T’Base, for scalars;

the first subtype of T, for tagged types;

a subtype of the type T without any constraint or null exclusion, in other cases.

Note that “without a constraint” is not the same as unconstrained. For instance, a record type with no discriminant part is considered constrained; no subtype of it has a constraint, but the subtype is still constrained.

Thus, the last case often is the same as the first subtype of T, but that isn’t the case for constrained array types (where the correct subtype is unconstrained) and for access types with a null_exclusion (where the correct subtype does not exclude null).

This italicized T is used for defining operators and attributes of the language.
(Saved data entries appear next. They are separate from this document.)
-- ==== Sys2Proof/Machine/Boot.lean ====
section
/-! DEFINITION. Start-up stages, microcode patches, island boots and the service tiers (chapter 18). -/

namespace Sys2Proof.Machine

open Sys2Proof

/-! ### Stages (R458, R459) -/

/-- R445, R458: the Rails stage. -/
def State.railsStage (s : State) : State :=
  let s := s.wr F.BOOT_STAT_STAGE 2
  if s.on F.SEQ_CTL_BOOT then s.onReq 3 else s.wakeStage

/-- R459: the crystal is qualified: VTIME starts. -/
def State.xtalOk (s : State) : State :=
  if s.boot.porst || s.rd F.BOOT_STAT_STAGE != 1 then s else
  ({ s with
    boot := { s.boot with xtal := true }
    time := { s.time with vtime := 0, vfrac := 0 } }).railsStage

def execXtalQualified (s : State) : Out State Fault Refusal := .next (s.live s.xtalOk)

/-- R459: 2.0 s without qualification: Vigil stays on the internal oscillator. -/
def State.xtalTimeout (s : State) : State :=
  if s.boot.porst || s.rd F.BOOT_STAT_STAGE != 1 || !decide (s.boot.releasedAt + 2000000000 ≤ s.now) then s else
  let s := { s with time := { s.time with vtime := 0, vfrac := 0 } }
  let s := s.wr F.BOOT_STAT_XTAL_FAIL 1
  let s := if s.domOn 1 then s.post 1 0x8032 15 0 [] else { s with pwr := { s.pwr with xtalDue := true } }
  s.railsStage

def execXtalQualifyTimeout (s : State) : Out State Fault Refusal := .next (s.live s.xtalTimeout)

/-- R283: 100 µs after PORST_N released, the source of the 25 MHz reference is fixed, and from then on its edges are monitored
(log 125). -/
def State.refLatch (s : State) (edges : Bool) : State :=
  if s.boot.porst || s.boot.refFixed || !decide (s.boot.releasedAt + 100000 ≤ s.now) then s else
  (({ s with boot := { s.boot with refFixed := true } }).wr F.CLK_REF_SRC (b2n edges)).wr F.CLK_REF_REF_OK 1

def execReferenceSourceLatch (edges : Bool) (s : State) : Out State Fault Refusal := .next (s.live (s.refLatch edges))

/-! ### Patch images (R464–R467) -/

/-- R465: PUBKEY and SIGNATURE of an image. -/
def patchKey (img : List Byte) : List Byte := (img.drop 16).take 32
def patchSignature (img : List Byte) : List Byte := (img.drop 48).take 64

/-- R466: the first check an image of `len` bytes fails, as REJECT; 0 for none. -/
def State.patchCheck (s : State) (img : List Byte) (len : Nat) (err : Bool) : Nat :=
  let body := bField img 12 4
  if !s.on F.BOOT_FUSE_KEY_SET then 8
  else if bField img 0 4 ≠ 0x3150584B ∨ bField img 4 2 ≠ 1 ∨ bField img 10 2 ≠ 0 ∨ bField img 112 16 ≠ 0 then 1
  else if body % 16 ≠ 0 ∨ body < 16 ∨ 262144 < body ∨ len ≠ 128 + body then 7
  else if bField img 6 2 ≠ s.rd F.GLB_REV_ROM_REV then 2
  else if bField img 8 2 < s.rd F.BOOT_FUSE_SVN_MIN then 3
  else if Config.sha512 (patchKey img) ≠ Config.keyHash then 4
  else if !Config.ed25519 (patchKey img) (patchSignature img) (Config.sha512 (img.take 16 ++ img.drop 128)) then 5
  else if err then 6 else 0

/-- 0x9061. -/
def State.patchRejected (s : State) (reject src svn : Nat) : State :=
  (s.wr F.PATCH_STAT_REJECT reject).post 1 0x9061 1 0 [(0, 1, reject), (1, 1, src), (2, 2, svn)]

/-- PATCH_STAT shows a patch in use, and 0x9062. -/
def State.patchApplied (s : State) (src svn isls : Nat) : State :=
  let s := (((s.wr F.PATCH_STAT_STATE 4).wr F.PATCH_STAT_SRC src).wr F.PATCH_STAT_SVN svn).wr F.PATCH_STAT_REJECT 0
  s.post 0 0x9062 1 0 [(0, 1, src), (1, 2, svn), (3, 1, isls)]

/-- R464: the flash is read once per boot of the islands: a header without MAGIC is no patch. -/
def State.readFlash (s : State) (img : List Byte) (err : Bool) : State :=
  if s.boot.flashRead then s else
  let s := { s with boot := { s.boot with flashRead := true, flashGood := false } }
  let s := (((s.wr F.PATCH_STAT_STATE 0).wr F.PATCH_STAT_SRC 0).wr F.PATCH_STAT_SVN 0).wr F.PATCH_STAT_REJECT 0
  if bField img 0 4 ≠ 0x3150584B then s else
  let svn := bField img 8 2
  match s.patchCheck img img.length err with
  | 0 => ({ s with boot := { s.boot with flashGood := true } }).patchApplied 1 svn 3
  | r => ((s.wr F.PATCH_STAT_STATE 5).wr F.PATCH_STAT_SRC 1).patchRejected r 1 svn

/-- R400, R464: an island's ROM boot is complete and its patch accepted, rejected or absent: the self-test starts. `flash`
is what the flash reads give. -/
def State.islandBoot (s : State) (u : Nat) (flash : List Byte) (err : Bool) : State :=
  if s.islState u != 1 || !s.domOn (3 + u) then s else
  let s := s.readFlash flash err
  let s := s.wr (F.ISL_STAT_PATCHED u) (b2n s.boot.flashGood)
  (s.modIsl u (fun x => { x with testAt := s.now })).setIsl u 2

def execIslandBootComplete (u : Fin 2) (flash : List Byte) (err : Bool) (s : State) : Out State Fault Refusal :=
  .next (s.live (s.islandBoot u flash err))

/-- R467: a host image is on its way to the islands: each step starts as the one before it ends. -/
def State.patchTick (s : State) : State :=
  let u := s.boot.isl
  let phase (s : State) (n : Nat) : State := { s with boot := { s.boot with phase := n } }
  match s.boot.phase with
  | 1 =>
    if s.islState u = 7 then phase (s.wr F.PATCH_STAT_STATE 5) 0
    else if s.islState u = 5 then phase (s.wr (F.ISL_STAT_PATCHED u) 1) 2 else s
  | 2 => if s.successor = some u then phase (s.handOver (1 - u)) 3 else s
  | 3 => if s.islState u = 4 && s.islState (1 - u) = 5 then phase (s.testAgain (1 - u)) 4 else s
  | 4 =>
    if s.islState (1 - u) = 5 then
      phase ((s.wr (F.ISL_STAT_PATCHED (1 - u)) 1).patchApplied 2 s.boot.newSvn 3) 0
    else if s.islState (1 - u) = 7 then phase (s.patchApplied 2 s.boot.newSvn (2 ^ u)) 0 else s
  | _ => s

/-- R467: PATCH_CMD.LOAD. -/
def State.patchLoad (s : State) : State :=
  let st := s.rd F.PATCH_STAT_STATE
  if s.on F.GLB_STATE_ARMED || (1 ≤ st && st ≤ 3) || !([0, 1].any (fun u => s.islState u == 5 && s.islReady u)) then
    s.patchRejected 9 (s.rd F.PATCH_STAT_SRC) (s.rd F.PATCH_STAT_SVN)
  else
    let a := s.rd F.PATCH_ADDR_LO_ADDR + s.rd F.PATCH_ADDR_HI_ADDR * 4294967296
    let len := s.rd F.PATCH_LEN_LEN
    let s := { s with boot := { s.boot with load := (len, s.inWindow false a len) } }
    ((s.wr F.PATCH_STAT_STATE 1).wr F.PATCH_STAT_SRC 2).wr F.PATCH_STAT_REJECT 0

def execPatchLoad (s : State) : Out State Fault Refusal := .next (s.live s.patchLoad)

/-- R466, R467: the image has been read. -/
def State.patchRead (s : State) (img : List Byte) (err : Bool) : State :=
  if s.rd F.PATCH_STAT_STATE != 1 then s else
  let (len, ok) := s.boot.load
  let svn := bField img 8 2
  match s.patchCheck img len (err || !ok || img.length != len) with
  | 0 =>
    match [0, 1].find? (fun u => s.islState u == 5 && s.islReady u) with
    | some u =>
      let s := s.wr F.PATCH_STAT_STATE 3
      ({ s with boot := { s.boot with phase := 1, isl := u, newSvn := svn } }).testAgain u
    | none => (s.wr F.PATCH_STAT_STATE 5).patchRejected 9 2 svn
  | r => (s.wr F.PATCH_STAT_STATE 5).patchRejected r 2 svn

def execPatchReadComplete (img : List Byte) (err : Bool) (s : State) : Out State Fault Refusal :=
  .next (s.live ((s.patchRead img err).endTransfer patchTransfer))

/-! ### Island events with the end of start-up (R400, R458) -/

def execSelftestComplete (u : Fin 2) (fail : Option (Fin 9)) (s : State) : Out State Fault Refusal :=
  .next (s.live ((s.selftest u fail).bootIslands.patchTick))

def execBidResolve (u : Fin 2) (s : State) : Out State Fault Refusal := .next (s.live ((s.bidResolve u).bootIslands.patchTick))

/-! ### Service tiers (R469, R470) -/

/-- R469: a station is in service. -/
def State.inService (s : State) (st : Nat) : Bool :=
  s.stationSet st && s.domOn (8 + st) && (s.octetsOf st).all (fun n => s.domOn (16 + n))

/-- The station's polygon drive shows AT_SPEED. -/
def State.polyAtSpeed (s : State) (st : Nat) : Bool :=
  (List.range 16).any (fun m => s.on (F.MOT_CFG_POLY_EN m) && s.rd (F.MOT_CFG_POLY_STATION m) = st && s.on (F.MOT_STAT_AT_SPEED m))
    || (List.range 8).any (fun n => s.on (F.XD_CFG_POLY_EN n) && s.rd (F.XD_CFG_STATION n) = st && s.on (F.XD_STAT_AT_SPEED n))

/-- Conditions of the device, as failing COND bits; `f` for tier F. -/
def State.tierDev (s : State) (f : Bool) : Nat :=
  let v := s.rdS F.WEB_VEL_VWEB
  let full : Int := s.rd F.TIER_CFG_VFULL * 1000
  let standby := [0, 1].any (fun u => s.islState u == 5 && s.islReady u)
  packBits [!s.on F.GLB_STATE_ARMED, !(List.range 8).any s.inService, false, false, false, false, false, false, false,
    !f && decide (full < 2 * v), f && decide (full < v), !s.on F.BAND_STAT_IN_SERVICE,
    f && s.on F.TIER_CFG_REQ_STANDBY && !standby]

/-- Conditions of a station, as failing COND bits. -/
def State.tierStation (s : State) (f : Bool) (st : Nat) : Nat :=
  let pll := s.pllState (4 + st)
  let other := s.rd (F.ST_REG_CTL_REF st) != st
  packBits [false, false, !s.polyAtSpeed st, !f && pll != 3 && pll != 4, f && pll != 4,
    !(s.on (F.ST_SCANCTL_SCAN_EN st) && !s.on (F.ST_SCANCTL_NOSCAN st) && s.rd (F.ST_ROLL_STAT_PHASE st) == 3),
    f && s.rd (F.ST_FACET_STAT_SIG_STATE st) != 2, f && !s.on (F.ST_PH_STAT_PH_LOCKED st),
    f && other && !s.on (F.ST_REG_STAT_CONVERGED st)]

/-- The lowest station in service that fails a condition, and the failing conditions of it and of the device. -/
def State.tierBlock (s : State) (f : Bool) : Nat × Nat :=
  let d := s.tierDev f
  match ((List.range 8).filter s.inService).find? (fun st => s.tierStation f st != 0) with
  | some st => (st, d + s.tierStation f st)
  | none => (0, d)

/-- How long a tier's conditions have held at every evaluation. -/
def State.qualified (s : State) (since : Option Nat) : Bool :=
  match since with
  | some t => decide (t + max 1 (s.rd F.TIER_CFG_RISE_MS) * 1000000 ≤ s.etime)
  | none => false

/-- R470: an evaluation, at a 10 µs boundary of ETIME. -/
def State.tierEval (s : State) : State :=
  let due := match s.tier.evalAt with | none => true | some t => t / 10000 != s.etime / 10000
  if !due then s else
  let (ps, pc) := s.tierBlock false
  let (fs, fc) := s.tierBlock true
  let s := (((s.wr F.TIER_BLOCK_P_STATION ps).wr F.TIER_BLOCK_P_COND pc).wr F.TIER_BLOCK_F_STATION fs).wr F.TIER_BLOCK_F_COND fc
  let next (c : Nat) (x : Option Nat) : Option Nat := if c != 0 then none else match x with | none => some s.etime | t => t
  let s := { s with tier := { s.tier with pSince := next pc s.tier.pSince, fSince := next fc s.tier.fSince, evalAt := some s.etime } }
  let v := if s.qualified s.tier.fSince then 3 else if s.qualified s.tier.pSince then 2 else if s.on F.GLB_STATE_ARMED then 1 else 0
  { s with tier := { s.tier with next := some (v, (s.now / 10 + 1) * 10) } }

/-- R470: the value of the last evaluation is written to TIER on the next 10 ns tick. -/
def State.tierTick (s : State) : State :=
  match s.tier.next with
  | some (v, t) => if t ≤ s.now then ({ s with tier := { s.tier with next := none } } : State).setTier v else s
  | none => s

def execTierEvaluation (s : State) : Out State Fault Refusal := .next (s.live s.tierEval)

end Sys2Proof.Machine
end

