/-- R511. -/
def armLvt (s : State) : List (Bool × Fld) :=
  let st := s.lvtStations
  let load := linkLoad (st.map (fun k => packetWords (s.rd (F.ST_GEOM_PIXELS k)) (if s.on F.LVT_CFG_BPP2 then 2 else 1)))
  [ (st.all (fun k => k < 4) || st.all (fun k => 4 ≤ k), F.LVT_CFG_STATIONS),
    (st.all (fun k => s.rd (F.ST_OCTETS_OCT_MASK k) = 0), F.LVT_CFG_STATIONS),
    (st == [] || load * s.rd F.LVT_TH_FMAX * 10 ≤ 9 * 1000000 * s.rd F.LVT_CFG_RATE, F.LVT_TH_FMAX) ]

/-- The rules of order 4, in ascending block ID and instance. -/
def armRules (s : State) : List (Bool × Fld) :=
  armHost s ++ armPage s ++ (List.range 8).flatMap (armData s) ++ armCodec s ++ (List.range 8).flatMap (armClk s)
    ++ armDrives s [] s.drives ++ armWeb s ++ armLoops s
    ++ (if s.compat then armCompat s else armLvt s)

/-- The key of a field that the first failing rule of order 4 involves. -/
def State.armFail (s : State) : Option Nat := ((armRules s).find? (fun r => !r.1)).map (fun r => r.2.key)

end Sys2Proof.Machine
end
The meaning is intended to be as described here.

Thanks for the explanation. I was aware of the paragraphs with the wording “outside the base range”, but was looking for something like

function "+" (Left : in S'Base; Right : in S'Base) return S'Base;

I missed the annotation in AARM 4.5.1 because I was looking for integer operators that returned a value of the type, and 4.5.1 is about boolean operators that return a boolean type, so I didn’t look at it (had it been in 4.5, I would have seen it). Now that you’ve brought it to my attention, it’s obvious that the operators for “every specific numeric type T” are defined for the base type.

I think that defining them explicitly in terms of S’Base would be clearer, though.